Die örtliche Gemeinschaft ist von Anfang an eingebunden. Wöhrl arbeitet eng mit einheimischen Pädagogen und Handwerkern zusammen. Das Projekt schafft nicht nur einen Lernort, sondern auch Arbeitsplätze und stärkt die lokale Wirtschaft. Die Kinder, die später die Schule besuchen werden, kommen aus umliegenden Dörfern – viele von ihnen haben noch nie eine richtige Schule von innen gesehen. Für sie wird die Begegnungsstätte ein Ort der Hoffnung und des Neuanfangs sein.
Häufig gestellte Fragen
Wie kann ich Dagmar Wöhrls Begegnungsstätte in Sri Lanka besuchen?
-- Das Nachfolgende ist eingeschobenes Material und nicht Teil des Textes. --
-- ==== Sys2Proof/Machine/PairServe.lean ====
section
/-! DEFINITION. The pair at work (spec/12_redundancy.md): the pair link and its frames, what the standby applies, hand-over,
take-over, ownership at start and in conflict, and the revert. -/
namespace Sys2Proof.Machine

/-! ### The link -/

/-- Whether the pair-link block is in reset or held. -/
def State.pairOff (s : State) : Bool := s.blockDown .pairLink

/-- The row PAIR_LINK_UP (R259). -/
def pairLinked (s : State) : State :=
  if s.pairLinks && s.running && !s.pair.linkUp && !s.pairOff then
    s.updPair (fun p => { p with
      linkUp := true
      stateSent := none
      unacked := []
      badTimes := []
      lastGood := some s.now
      diffs := 0
      lastSync := none
      twin := p.twin.map (fun h => { h with inStep := false }) })
  else s

/-- A link error: EV152 with its cause bit; the standby leaves step (R260). -/
def linkFault (bit : Nat) (s : State) : State :=
  fire 152 bit (s.updPair (fun p => { p with cause := p.cause ||| 2 ^ bit, inStep := false, stepAt := none, holdAt := none }))

/-- The row PAIR_LINK_LOSS (R259, R260, Table 12.6). -/
def pairDown (s : State) : State := watchYield (linkLost s)

/-- How the loss of the link comes, which the row does not say (R259): word alignment is lost, which takes no time, or 20 us have
passed since the last good frame. A free value decides. -/
def lossWait (s : State) : State :=
  let d := draw s
  if d.1 % 2 = 0 then d.2 else d.2.waitTill (s.pair.lastGood.map (· + us 20))

/-- The content of this unit's HEALTH frame (Table 12.2); it marks the origin of each present rail's timebase, and the receiver
takes the times. -/
def State.health (s : State) : Health :=
  { role := s.pair.role.code, cannotOwn := s.cannotOwn, grounds := BitVec.ofNat 7 s.grounds, inStep := s.inStepNow
    patCrc := BitVec.ofNat 32 s.patCrc, pairId := byteOf s.cfg.pair.pairId, fences := BitVec.ofNat 64 s.fenceSet
    snuffs := BitVec.ofNat 24 s.snuffSet
    marks := ((List.finRange 24).filter (fun r => (s.rails[r]).cfg.isSome)).map (fun r => (r, 0)), trip := 0, pref := s.glb.straps.pref, addr := s.glb.straps.addr
    busyWin := s.upd.proof.isSome || s.upd.trial.isSome
    staged := BitVec.ofNat 32 (if s.upd.stage == .verified then s.upd.imgId else 0)
    proved := s.upd.set.pat.proved.contains s.ch.seq
    order := BitVec.ofNat 32 (match s.seqAsks with | some q => q.imgId | none => 0)
    confirm := BitVec.ofNat 16 (match s.seqAsks with | some q => q.confirm | none => 0)
    ran := BitVec.ofNat 32 s.upd.ran }

/-- The content of a SYNC frame (R263). -/
def State.syncEntries (s : State) : List SyncEntry :=
  (List.finRange 24).filterMap (fun r =>
    let x := s.rails[r]
    if x.cfg.isSome then some ⟨r, x.stat x.inGrace % 256, x.idx, x.u.headD 0⟩ else none)

/-- The row PL_SYNC_HEALTH_SEND (R259): HEALTH from both units, SYNC from the active. -/
def syncHealth (s0 : State) : State :=
  let s := judgeStep s0
  if s.pairLinks && s.pair.linkUp && s.running then
    let t := if s.pair.role == .active then pairOut (.sync s.syncEntries) s else s
    pairOut (.health t.health) t
  else s

/-- The row PL_STATE_SEND (R259). -/
def stateRow (s : State) : State := if s.paired && s.pair.linkUp && s.running then sendState s else s

/-- The row PL_CTRL_RETRY_TIMER (R260): sent again, up to 3 times, and then a link error. An unacknowledged YIELD blocks the
yield (R270). -/
def ctrlRetry (seq : Nat) (s : State) : State :=
  match s.pair.unacked.find? (fun (c : CtrlOut) => c.seq == seq) with
  | none => s
  | some c =>
    if s.now < c.at_ + us 2 then s
    else if c.tries < 3 then
      send (.pair seq (.ctrl c.cmd)) (s.updPair (fun p => { p with
        unacked := p.unacked.map (fun x => if x == c then { x with tries := x.tries + 1, at_ := s.now } else x)
        retx := sat255 p.retx }))
    else
      let t := linkFault 1 (s.updPair (fun p => { p with
        unacked := p.unacked.filter (· != c), takeSent := p.takeSent && c.cmd != .takeReq }))
      if c.cmd == .yield && t.pair.yielding && t.pair.release.isNone then yieldBlock t else t

/-- The row PL_ACK (R260). -/
def ackIn (seq : Nat) (s : State) : State := s.updPair (fun p => { p with unacked := p.unacked.filter (fun c => c.seq != seq) })

/-- The row STREAM_FRAME_TIMEOUT (R259). -/
def streamLost (s : State) : State :=
  if s.paired && s.pair.linkUp then s.updPair (fun p => { p with crcTally := sat255 p.crcTally }) else s

/-! ### Yields and requests -/

/-- A YIELD received (R271, Table 12.6). -/
def yieldIn (s0 : State) : State :=
  let s := judgeStep s0
  if s.pair.role == .standby && s.pair.inStep && s.grounds == 0 then
    s.updPair (fun p => { p with handOver := some (p.handOver.getD {}) })
  else sendCtrl .refuse s

/-- A REFUSE received (R270, R276): the yield is blocked, or the automatic revert's hold-off starts again. -/
def refuseIn (s : State) : State :=
  if s.pair.role == .active then (if s.pair.yielding && s.pair.release.isNone then yieldBlock s else s)
  else s.updPair (fun p => { p with
    takeSent := false
    takeRevert := false
    holdAt := if p.takeRevert then some (s.now + sec s.cfg.pair.revertHold) else p.holdAt })

/-- A TAKE_REQ received (R276, R277, Table 12.6). -/
def takeIn (s : State) : State :=
  if s.pair.role == .active && s.grounds == 0 && s.twinStep && s.upd.proof.isNone && s.upd.trial.isNone then
    (if s.pair.yielding || s.pair.release.isSome then s else yieldBegin false s)
  else sendCtrl .refuse s

/-! ### Verdicts -/

/-- The active has reached a verdict of the standby (R265): the domain or the slot is down, the rail is snuffed. -/
def State.shares (s : State) : Verdict → Bool
  | .domain d => match (s.seq.doms[d]).state with
    | .starting | .up => false
    | .off | .wait | .stopping | .reverse | .latched | .absent => true
  | .runFault n => match (s.seq.slots[n]).state with
    | .up | .comingUp | .pending => false
    | .absent | .off | .goingDown | .downFail | .failed => true
  | .ovSnuff r => (s.rails[r]).state == .snuff
  | .firing _ _ => true

/-- A verdict received (R265), or a firing of the standby, which the active numbers and sends (R266). -/
def verdictIn (v : Verdict) (s : State) : State :=
  if s.pair.role == .active then
    match v with
    | .firing e int => sendFiring e int s
    | .domain _ | .runFault _ | .ovSnuff _ =>
      if s.shares v then s else s.updPair (fun p => { p with verdicts := p.verdicts ++ [(v, s.now)] })
  else s

/-- The row VERDICT_TIMEOUT (R265). -/
def verdictLate (s : State) : State :=
  let old := if s.paired then s.pair.verdicts.filter (fun x => x.2 + us 20 ≤ s.now) else []
  let bad := old.filter (fun x => !s.shares x.1)
  let t := s.updPair (fun p => { p with verdicts := p.verdicts.filter (fun x => !(x.2 + us 20 ≤ s.now)) })
  t.each bad (fun _ u => fire 153 5 (u.updPair (fun p => { p with cause := p.cause ||| 32 })))

/-! ### What the standby applies -/

/-- A direction-change command (R264): the active rides, or charges again. -/
def directionIn (discharge : Bool) (s : State) : State :=
  match s.battRail with
  | some r => if discharge then enterRide r s else enterCharge r s
  | none => s

/-- A forwarded command that acts at a compensator sample of a rail (R264). -/
def State.atSample (s : State) (r : Fin 24) (c : PairCmd) : Bool :=
  match c with
  | .snuff x | .unsnuff x | .shed x | .relight x _ _ => x == r
  | .direction _ => s.battRail == some r
  | .yield | .refuse | .takeReq | .fence _ | .unfence _ | .lampStep _ _ | .verdict _ | .shutoff _ | .trim _ _ => false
Die Begegnungsstätte auf dem Grundstück der Villa Princess ist derzeit noch im Bau und voraussichtlich 2027 fertiggestellt. Wenn Sie die Projekte der Emanuel-Wöhrl-Stiftung besuchen möchten, empfiehlt es sich, vor Ihrer Reise nach Sri Lanka Kontakt über die offiziellen Kanäle der Stiftung aufzunehmen. In der Regel sind Besichtigungen nach vorheriger Absprache möglich, sofern der Baufortschritt es zulässt und die Privatsphäre der Kinder gewahrt bleibt.
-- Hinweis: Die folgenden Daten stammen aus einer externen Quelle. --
-- ==== Sys2Proof/Machine/ArchCmds.lean ====
section
/-! DEFINITION. The commands of the clocks, crossings, cores and supplies (spec/01_architecture.md, R396). -/
namespace Sys2Proof.Machine

/-- The row HANDSHAKE_STALL (R14). -/
def execHandshakeStall (s : State) : Host.Outcome State Fault Refusal := run handshakeStalled s

/-- The row PLL_LOCK_LOSS (R16). -/
def execPllLockLoss (s : State) : Host.Outcome State Fault Refusal := run (fun t => holdFollow (pllLost t)) s

/-- The row PLL_LOCK_ACQUIRED (R16, R22). -/
def execPllLockAcquired (s : State) : Host.Outcome State Fault Refusal := run pllAcquired s

/-- The row REF_CLK_LOSS (R17). -/
def execRefClkLoss (s : State) : Host.Outcome State Fault Refusal := run refLost s

/-- The row REF_CLK_RETURN (R17). -/
def execRefClkReturn (s : State) : Host.Outcome State Fault Refusal := run refBack s

/-- The row REF_CLK_HOLDOVER_EXPIRY (R17). -/
def execRefClkHoldoverExpiry (s : State) : Host.Outcome State Fault Refusal :=
  runAfter (fun s => s.waitTill s.arch.holdover) (fun t => holdFollow (refHoldEnd t)) s

/-- The row CDC_ACCEPT_FAILURE (R18). -/
def execCdcAcceptFailure (s : State) : Host.Outcome State Fault Refusal := run cdcRejected s

/-- The row CDC_TOGGLE_ACK (R20). -/
def execCdcToggleAck (l : ToggleLine) (s : State) : Host.Outcome State Fault Refusal := run (toggleAck l) s

/-- The row ISLAND_RESTART_DONE (R22). -/
def execIslandRestartDone (i : Island) (s : State) : Host.Outcome State Fault Refusal := run (islandUp i) s

/-- The row CORE_WATCHDOG_EXPIRY (R26). -/
def execCoreWatchdogExpiry (c : CoreId) (s : State) : Host.Outcome State Fault Refusal := run (coreWatchdog c) s

/-- The row CORE_RESTART_DONE (R26): a core that runs again serves the messages that have waited for it. -/
def execCoreRestartDone (c : CoreId) (selfTestOk : Bool) (s : State) : Host.Outcome State Fault Refusal :=
  run (fun t => serveWaiting (coreRestarted c selfTestOk t)) s

/-- The row SUPPLY_RANGE_EXIT (R396). -/
def execSupplyRangeExit (k : Fin 5) (s : State) : Host.Outcome State Fault Refusal := run (supplyExit k) s

/-- The row SUPPLY_RANGE_CLEAR (R396). -/
def execSupplyRangeClear (s : State) : Host.Outcome State Fault Refusal := run supplyClear s

end Sys2Proof.Machine
end

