-- ==== Sys2Proof/Machine/StartCmds.lean ====
section
/-! DEFINITION. The commands of start, supplies, external memory, scrub, sleep and wake (spec/03_start_and_memory.md), but for those that go through a register. -/
namespace Sys2Proof.Machine

/-- FAULT_N is released 10 ms after the latest ERRPIN firing in FAULTN_MODE 0 (R251). -/
def faultnRelease (s : State) : State :=
  if s.cfg.device.faultnMode != 1 && due s.now (s.ev.lastErr.map (· + ms 10)) then
    s.updEv (fun e => { e with faultOn := false, lastErr := none })
  else s

/-- The row POR_ASSERT (R396). -/
def execPorAssert (k : Fin 5) (s : State) : Host.Outcome State Fault Refusal := run (porAsserted k) s

/-- The row POR_RELEASE (R57). -/
def execPorRelease (straps : Straps) (s : State) : Host.Outcome State Fault Refusal := run (porReleased straps) s

/-- The row RESET_N_ASSERT (R56). -/
def execResetNAssert (lowNs : Nat) (s : State) : Host.Outcome State Fault Refusal := run (resetAsserted lowNs) s

/-- The row RESET_N_RELEASE (R56). -/
def execResetNRelease (straps : Straps) (s : State) : Host.Outcome State Fault Refusal := run (resetReleased straps) s

/-- The row CRESET_RESTART (R248). -/
def execCresetRestart (straps : Straps) (s : State) : Host.Outcome State Fault Refusal := run (cresetRestarted straps) s

/-- The row LAYOUT_DIRECTORY_READ (R61). -/
def execLayoutDirectoryRead (s : State) : Host.Outcome State Fault Refusal := run readLayout s

/-- The row PATTERN_CANDIDATE_CHECK (R45). -/
def execPatternCandidateCheck (s : State) : Host.Outcome State Fault Refusal := run patternChecked s

/-- The row PATTERN_APPLY (R47). -/
def execPatternApply (s : State) : Host.Outcome State Fault Refusal := run patternApplied s

/-- The row CORE_IMAGE_CHECK (R57). -/
def execCoreImageCheck (s : State) : Host.Outcome State Fault Refusal := run coresChecked s

/-- The row CORE_START (R57). -/
def execCoreStart (supOk ledOk lnkOk : Bool) (s : State) : Host.Outcome State Fault Refusal :=
  run (coresStart supOk ledOk lnkOk) s

/-- The row SETTINGS_STORE_READ (R71). -/
def execSettingsStoreRead (copy : StoreRead) (s : State) : Host.Outcome State Fault Refusal :=
  run (settingsRead copy.readable copy.migrates) s

/-- The row READY (R58). -/
def execReady (s : State) : Host.Outcome State Fault Refusal := run readyNow s

/-- The row FEED_QUALIFIED (R53). -/
def execFeedQualified (f : FeedSense) (s : State) : Host.Outcome State Fault Refusal :=
  runAfter (fun s => s.waitTill (s.feedDue f.feed)) (feedQual f) s

/-- The row INPUT_QUALIFY_RESTART (R53). -/
def execInputQualifyRestart (i : QualInput) (s : State) : Host.Outcome State Fault Refusal := run (qualifyRestart i) s

/-- The row FEED_ABSENT (R52). -/
def execFeedAbsent (f : FeedSense) (s : State) : Host.Outcome State Fault Refusal := run (feedGone f) s

/-- The row FEED_GATE_OFF (R52). -/
def execFeedGateOff (f : Fin 2) (s : State) : Host.Outcome State Fault Refusal := run (feedBelow f true) s

/-- The row FEED_GATE_ON (R52). -/
def execFeedGateOn (f : Fin 2) (s : State) : Host.Outcome State Fault Refusal := run (feedBelow f false) s

/-- The row MEM_STATUS_POLL (R65). -/
def execMemStatusPoll (busy : Bool) (s : State) : Host.Outcome State Fault Refusal := run (memPoll busy) s

/-- The row MEM_WRITE_TIMEOUT (R65). -/
def execMemWriteTimeout (s : State) : Host.Outcome State Fault Refusal :=
  runAfter (fun s => s.waitTill s.memDue) memTimeout s

/-- The row SCRUB_SEGMENT_CHECK (R72). -/
def execScrubSegmentCheck (seg : Nat) (crc : BitVec 32) (s : State) : Host.Outcome State Fault Refusal :=
  runAfter (fun s => s.waitTill (s.scrubDue seg)) (scrubCheck seg crc.toNat) s

/-- The row SCRUB_REPAIR (R73). -/
def execScrubRepair (s : State) : Host.Outcome State Fault Refusal := run scrubRepaired s

/-- The row SLEEP_IDLE_EXPIRY (R76). -/
def execSleepIdleExpiry (s : State) : Host.Outcome State Fault Refusal :=
  runAfter (fun s => s.waitTill s.idleDue) idleSleep s

/-- The row SLEEP_ENTRY (R77). -/
def execSleepEntry (s : State) : Host.Outcome State Fault Refusal := run sleepEnter s

/-- The row WAKE_REQUEST (R78). -/
def execWakeRequest (src : Fin 8) (s : State) : Host.Outcome State Fault Refusal := run (wakeOn src) s

/-- The row SLP_ALARM_EXPIRY (R78). -/
def execSlpAlarmExpiry (s : State) : Host.Outcome State Fault Refusal :=
  runAfter (fun s => s.waitTill s.alarmDueAt) alarmDue s

/-- The row WAKE_SCRUB_PASS (R79). -/
def execWakeScrubPass (bad : List Nat) (s : State) : Host.Outcome State Fault Refusal := run (wakeScrub bad) s

/-- The row WAKE_COMPLETE (R79). -/
def execWakeComplete (s : State) : Host.Outcome State Fault Refusal := run wakeDone s

/-- The row FAULTN_RELEASE_TIMER (R251). -/
def execFaultnReleaseTimer (s : State) : Host.Outcome State Fault Refusal :=
  runAfter (fun s => s.waitTill s.faultnDue) faultnRelease s

/-- The row BLOCK_RESET_COMPLETE (R245). -/
def execBlockResetComplete (b : Block) (s : State) : Host.Outcome State Fault Refusal := run (blockDone b) s

end Sys2Proof.Machine
end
Was ist der Unterschied zwischen der Emanuel-Wöhrl-Stiftung und Wöhrls privatem Engagement vor Ort?
Die Emanuel-Wöhrl-Stiftung ist die rechtliche und organisatorische Grundlage ihrer gesamten humanitären Arbeit auf Sri Lanka, die den Bau von Waisenhäusern, Schulen und Katastrophenhilfe umfasst. Ihr privates Engagement umfasst darüber hinaus die persönliche Gestaltung und Finanzierung der neuen Begegnungsstätte auf ihrem eigenen Grundstück in Hikkaduwa. Während die Stiftung breit aufgestellt ist, ist die Begegnungsstätte ein sehr persönliches Projekt, das sie direkt in ihrem privaten Umfeld verwirklicht.
Ist es sicher, die Region um Hikkaduwa zu besuchen, während Wöhrls Wohltätigkeitsprojekte aktiv sind?
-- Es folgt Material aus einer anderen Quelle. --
-- ==== Sys2Proof/Certificates/Slice0/Obligations.lean ====
section
/-! DEFINITION. The statements of this row, each a proposition over the model. A command's completion is stated by what it
leaves: `State.did` where it acts at once, `State.waited`, `State.waitedGlobal` or `State.ticked` where it ends a wait. The
effect is given to its last field; what then follows from it (firings and their reactions, R243) is `settle`, which
`AQuietEffectSettlesAtOnce` describes. -/
open Sys2Proof Sys2Proof.Machine

/-- A step with c at the front of the queue is exec c on the state with the queue's rest. -/
def Obligations.StepRunsFrontCommand : Prop :=
  ∀ (c : Instr) (l : List Instr) (s : State), step { s with pending := c :: l } = exec c { s with pending := l }

/-- HANDSHAKE_STALL tallies, fires EV185 and in a pair pulses the ground HS_STALL; PLL_LOCK_LOSS puts every PWM in
tri-state, stops the PWM island and fires EV186; PLL_LOCK_ACQUIRED reloads every time base (R16); REF_CLK_LOSS fires
EV186 and starts the 1 ms holdover while locked; REF_CLK_RETURN ends it; REF_CLK_HOLDOVER_EXPIRY waits for its end and
loses the lock; CDC_ACCEPT_FAILURE tallies and times the rejection, and the first beyond CDC_RATE within a second fires
EV187 (R18). Each answers a next state in every state, and leaves the state as it was where its condition is not there.
-/
def Obligations.ClockCommandsComplete : Prop :=
  (∀ s : State, exec .handshakeStall s = .next (s.did (fun σ => (
        if σ.resetHeld then σ else
          let t := fire 185 0 (addTally 7 1 σ)
          if t.paired then pulseGround 1 t else t)))) ∧
  (∀ s : State, exec .pllLockLoss s = .next (s.did (fun σ => holdFollow (
        if σ.arch.pllLocked then
          let t := { σ with
            arch := { σ.arch with pllLocked := false, holdover := none, islands := { σ.arch.islands with pwm := .restarting } }
            phases := σ.phases.map (fun p => { p.endOn with pwm := .z, opened := false }) }
          holdFollow (pllShutoff (fire 186 1 t))
        else σ)))) ∧
  (∀ s : State, exec .pllLockAcquired s = .next (s.did (fun σ => (
        if σ.arch.pllLocked || σ.mode == .por || σ.mode == .held || σ.mode == .creset || σ.mode == .sleep then σ else (
        let t := pwmReload { σ with
          arch := { σ.arch with pllLocked := true, holdover := none, islands := { σ.arch.islands with pwm := .running } }
          phases := σ.phases.map (fun p => { p with pos := p.posTgt }) }
        if σ.mode == .start && σ.step = 2 then
          (if σ.glb.straps.testN then { t with step := 3 }
           else { t with step := 3, mode := .testWait })
        else if σ.mode == .wake && σ.wakeStep = 1 then { t with wakeStep := 2, arch := { t.arch with islands := t.arch.islands.up } }
        else t))))) ∧
  (∀ s : State, exec .refClkLoss s = .next (s.did (fun σ => (
        if σ.arch.refClk then
          fire 186 0 (σ.updArch (fun a => { a with refClk := false, holdover := if a.pllLocked then some (σ.now + ms 1) else none }))
        else σ)))) ∧
  (∀ s : State, exec .refClkReturn s = .next (s.did (fun σ => (
        if σ.arch.refClk then σ else σ.updArch (fun a => { a with refClk := true, holdover := none }))))) ∧
  (∀ s : State, exec .refClkHoldoverExpiry s = .next (s.waited s.arch.holdover (fun σ => holdFollow (
        if due σ.now σ.arch.holdover then pllLost σ else σ)))) ∧
  (∀ s : State, exec .cdcAcceptFailure s = .next (s.did (fun σ => (
        if σ.resetHeld then σ else
        let l := σ.arch.cdcFails.filter (fun t => σ.now < t + sec 1)
        let t := addTally 8 1 (σ.updArch (fun a => { a with cdcFails := l ++ [σ.now] }))
        if l.length ≤ σ.cfg.pair.cdcRate && σ.cfg.pair.cdcRate < l.length + 1 then
          fire 187 3 t
        else t))))

/-- CDC_TOGGLE_ACK sends a merged event and else frees the line (R20); ISLAND_RESTART_DONE lets a restarting island run,
the PWM island by its lock (R22); CORE_WATCHDOG_EXPIRY restarts a running core, marks it bad and fires EV187 with its
number (R26); CORE_RESTART_DONE lets a restarting core run, or halts it with EV187 where its self-test failed (a trial
image, R370, is then left), and the waiting messages are served; SUPPLY_RANGE_EXIT marks the supply and fires EV184
once; SUPPLY_RANGE_CLEAR clears every mark. Each answers a next state in every state. -/
def Obligations.CoreAndSupplyCommandsComplete : Prop :=
  (∀ (l : ToggleLine) (s : State), exec (.cdcToggleAck l) s = .next (s.did (fun σ => (
        if (σ.arch.toggle l).outstanding then
          let t := (
        σ.updArch (fun a => a.setToggle l { outstanding := (a.toggle l).merged, merged := false }))
          if (σ.arch.toggle l).merged then
            match l with
            | .conversionStart => if t.hkWorks && t.hk.next.isNone then hkStart t else t
            | .timerWrap k => ctSaturate k t
            | .demand r => loadDemand r t
            | .frameReceived _ | .ovFrame _ | .pairFrame | .spFrame => t
          else t
        else σ)))) ∧
  (∀ (i : Island) (s : State), exec (.islandRestartDone i) s = .next (s.did (fun σ => (
        if σ.island i == .restarting then (if i == .pwm then pllAcquired σ else setIsland i .running σ) else σ)))) ∧
  (∀ (c : CoreId) (s : State), exec (.coreWatchdogExpiry c) s = .next (s.did (fun σ => (
        if σ.coreUp c then fire 187 (coreNum c).val ((coreRestart c σ).updCore c (fun x => { x with bad := true })) else σ)))) ∧
  (∀ (c : CoreId) (selfTestOk : Bool) (s : State),
    exec (.coreRestartDone c selfTestOk) s = .next (s.did (fun σ => serveWaiting (
        if (σ.core c).state != .restarting then σ
        else if σ.onTrial c && !selfTestOk then
          trialFail (fire 187 (coreNum c).val (σ.updCore c (fun x => { x with state := .halted, bad := true })))
        else
          let t := (
        if selfTestOk then
          let t := σ.updCore c (fun x => { x with state := .running, bad := false })
          if c == .supervisor then deliverTraps (supTakes t)
          else if c == .ledger then
            (let u := (t.updLg (fun l => { l with codec := none })).when (t.running && !t.lg.archKnown) archFind
             match u.lg.flush with | some i => flushWrite i u | none => u)
          else if t.ov.enumPend then enumBegin t
          else if due t.now t.ov.enumAt then enumFinish t
          else t
        else fire 187 (coreNum c).val (σ.updCore c (fun x => { x with state := .halted, bad := true }))).when (c == .supervisor && selfTestOk) updAgain
          if t.arch.cores.toList.any (fun x => x.state == .restarting) then t else revertNext t)))) ∧
  (∀ (k : Fin 5) (s : State), exec (.supplyRangeExit k) s = .next (s.did (fun σ => (
        if σ.arch.supplyOut[k] then σ
        else fire 184 k.val (σ.updArch (fun a => { a with supplyOut := a.supplyOut.set k true })))))) ∧
  (∀ s : State, exec .supplyRangeClear s = .next (s.did (fun σ => (
        σ.updArch (fun a => { a with supplyOut := Tab.all 5 false })))))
Hikkaduwa ist ein etablierter Badeort an der Südwestküste Sri Lankas und gilt als sicheres Reiseziel. Die Bauarbeiten an der Begegnungsstätte finden auf privatem Grundstück statt und beeinträchtigen den regulären Tourismus nicht. Die Region ist gut erschlossen, verfügt über Unterkünfte für Reisende und ist bekannt für ihre freundlichen Einwohner. Wie bei jeder Reise sollten Sie die aktuellen Reisehinweise des Auswärtigen Amtes beachten, aber es gibt keine spezifischen Sicherheitsbedenken im Zusammenhang mit Wöhrls Projekten.